_TASK DETAILS_
Reproduce all the material verbatim, down to the last line.

- - -

-- ==== Sys2Proof/Machine/FaultRows.lean ====
section
/-!
DEFINITION. The commands of the fault collector, the shroud's releases, TOLL, the watchdogs and the monitors (R220-R247).
-/
namespace Sys2Proof.Machine
open Sys2Proof

/-- FAULT_OCCURRENCE (R224): the collector's next cycle captures every assertion that waits. -/
def execFaultOccurrence (s : State) : Outc := act (fcCycle) s

/-- FACK (R226). -/
def execFack (by_ : Requester) (v : Word) (s : State) : Outc := act (writeBy by_ (.fc .fack) v) s

/-- SHREL (R229). -/
def execShrel (by_ : Requester) (k : Fin 3) (v : Word) (s : State) : Outc :=
  act (writeBy by_ (.shg (.shrel k)) v) s

/-- SHGATE_WRITE (R230). -/
def execShgateWrite (by_ : Requester) (v : Word) (s : State) : Outc :=
  act (writeBy by_ (.shg .shgate) v) s

/-- FRECPOP (R231). -/
def execFrecpop (by_ : Requester) (v : Word) (s : State) : Outc := act (writeBy by_ (.fc .frecpop) v) s

/-- COMPARATOR_TRIP (R237). -/
def execComparatorTrip (m : Fin 64) (s : State) : Outc := act (cmpTrip m) s

/-- TOLL_TOGGLE (R239). -/
def execTollToggle (s : State) : Outc := act (tollToggle) s

/-- TOLLFEED (R239). -/
def execTollfeed (by_ : Requester) (v : Word) (s : State) : Outc := act (writeBy by_ (.fc .tollfeed) v) s

/-- WATCHDOG_ENABLE (R240): `v` gives the other fields of the write. -/
def execWatchdogEnable (by_ : Requester) (n : Fin 5) (v : Word) (s : State) : Outc :=
  act (writeBy by_ (.wd n .ctl) (WD_CTL.EN.put 1 v)) s

/-- WATCHDOG_FEED (R240). -/
def execWatchdogFeed (by_ : Requester) (n : Fin 5) (v : Word) (s : State) : Outc :=
  act (writeBy by_ (.wd n .feed) v) s

/-- WATCHDOG_WARN (R240). -/
def execWatchdogWarn (n : Fin 5) (s : State) : Outc := act (wdWarn n) s

/-- WATCHDOG_EXPIRY (R240). -/
def execWatchdogExpiry (n : Fin 5) (s : State) : Outc := act (wdReach n) s

/-- THERMAL_WARNING (R241): `hot` names the sensors at or above 135 °C. -/
def execThermalWarning (hot : Byte) (s : State) : Outc := actBoard (thWarn hot.toNat) s

/-- THERMAL_SHUTDOWN (R242). -/
def execThermalShutdown (s : State) : Outc := actBoard (thShutdown) s

/-- LOCKDOWN_COMPLETE (R242). -/
def execLockdownComplete (s : State) : Outc := act (fcLockRest) s

/-- SUPPLY_THRESHOLD_CROSS (R220): where the supply now lies. -/
def execSupplyThresholdCross (k : Fin 8) (rail : Rail) (s : State) : Outc := actBoard (supplyCross k rail) s

/-- REFERENCE_LOST (R222). -/
def execReferenceLost (s : State) : Outc := actBoard (refLost) s

/-- THERMAL_WARNING_CLEAR (R241). -/
def execThermalWarningClear (s : State) : Outc := actBoard (thClear) s

/-- REFERENCE_RETURN (R222). -/
def execReferenceReturn (s : State) : Outc := actBoard (refBack) s

end Sys2Proof.Machine
end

- - -

_ANSWER FOR THE TASK_
-- ==== Sys2Proof/Machine/FaultRows.lean ====
section
/-!
DEFINITION. The commands of the fault collector, the shroud's releases, TOLL, the watchdogs and the monitors (R220-R247).
-/
namespace Sys2Proof.Machine
open Sys2Proof

/-- FAULT_OCCURRENCE (R224): the collector's next cycle captures every assertion that waits. -/
def execFaultOccurrence (s : State) : Outc := act (fcCycle) s

/-- FACK (R226). -/
def execFack (by_ : Requester) (v : Word) (s : State) : Outc := act (writeBy by_ (.fc .fack) v) s

/-- SHREL (R229). -/
def execShrel (by_ : Requester) (k : Fin 3) (v : Word) (s : State) : Outc :=
  act (writeBy by_ (.shg (.shrel k)) v) s

/-- SHGATE_WRITE (R230). -/
def execShgateWrite (by_ : Requester) (v : Word) (s : State) : Outc :=
  act (writeBy by_ (.shg .shgate) v) s

/-- FRECPOP (R231). -/
def execFrecpop (by_ : Requester) (v : Word) (s : State) : Outc := act (writeBy by_ (.fc .frecpop) v) s

/-- COMPARATOR_TRIP (R237). -/
def execComparatorTrip (m : Fin 64) (s : State) : Outc := act (cmpTrip m) s

/-- TOLL_TOGGLE (R239). -/
def execTollToggle (s : State) : Outc := act (tollToggle) s

/-- TOLLFEED (R239). -/
def execTollfeed (by_ : Requester) (v : Word) (s : State) : Outc := act (writeBy by_ (.fc .tollfeed) v) s

/-- WATCHDOG_ENABLE (R240): `v` gives the other fields of the write. -/
def execWatchdogEnable (by_ : Requester) (n : Fin 5) (v : Word) (s : State) : Outc :=
  act (writeBy by_ (.wd n .ctl) (WD_CTL.EN.put 1 v)) s

/-- WATCHDOG_FEED (R240). -/
def execWatchdogFeed (by_ : Requester) (n : Fin 5) (v : Word) (s : State) : Outc :=
  act (writeBy by_ (.wd n .feed) v) s

/-- WATCHDOG_WARN (R240). -/
def execWatchdogWarn (n : Fin 5) (s : State) : Outc := act (wdWarn n) s

/-- WATCHDOG_EXPIRY (R240). -/
def execWatchdogExpiry (n : Fin 5) (s : State) : Outc := act (wdReach n) s

/-- THERMAL_WARNING (R241): `hot` names the sensors at or above 135 °C. -/
def execThermalWarning (hot : Byte) (s : State) : Outc := actBoard (thWarn hot.toNat) s

/-- THERMAL_SHUTDOWN (R242). -/
def execThermalShutdown (s : State) : Outc := actBoard (thShutdown) s

/-- LOCKDOWN_COMPLETE (R242). -/
def execLockdownComplete (s : State) : Outc := act (fcLockRest) s

/-- SUPPLY_THRESHOLD_CROSS (R220): where the supply now lies. -/
def execSupplyThresholdCross (k : Fin 8) (rail : Rail) (s : State) : Outc := actBoard (supplyCross k rail) s

/-- REFERENCE_LOST (R222). -/
def execReferenceLost (s : State) : Outc := actBoard (refLost) s

/-- THERMAL_WARNING_CLEAR (R241). -/
def execThermalWarningClear (s : State) : Outc := actBoard (thClear) s

/-- REFERENCE_RETURN (R222). -/
def execReferenceReturn (s : State) : Outc := actBoard (refBack) s

end Sys2Proof.Machine
end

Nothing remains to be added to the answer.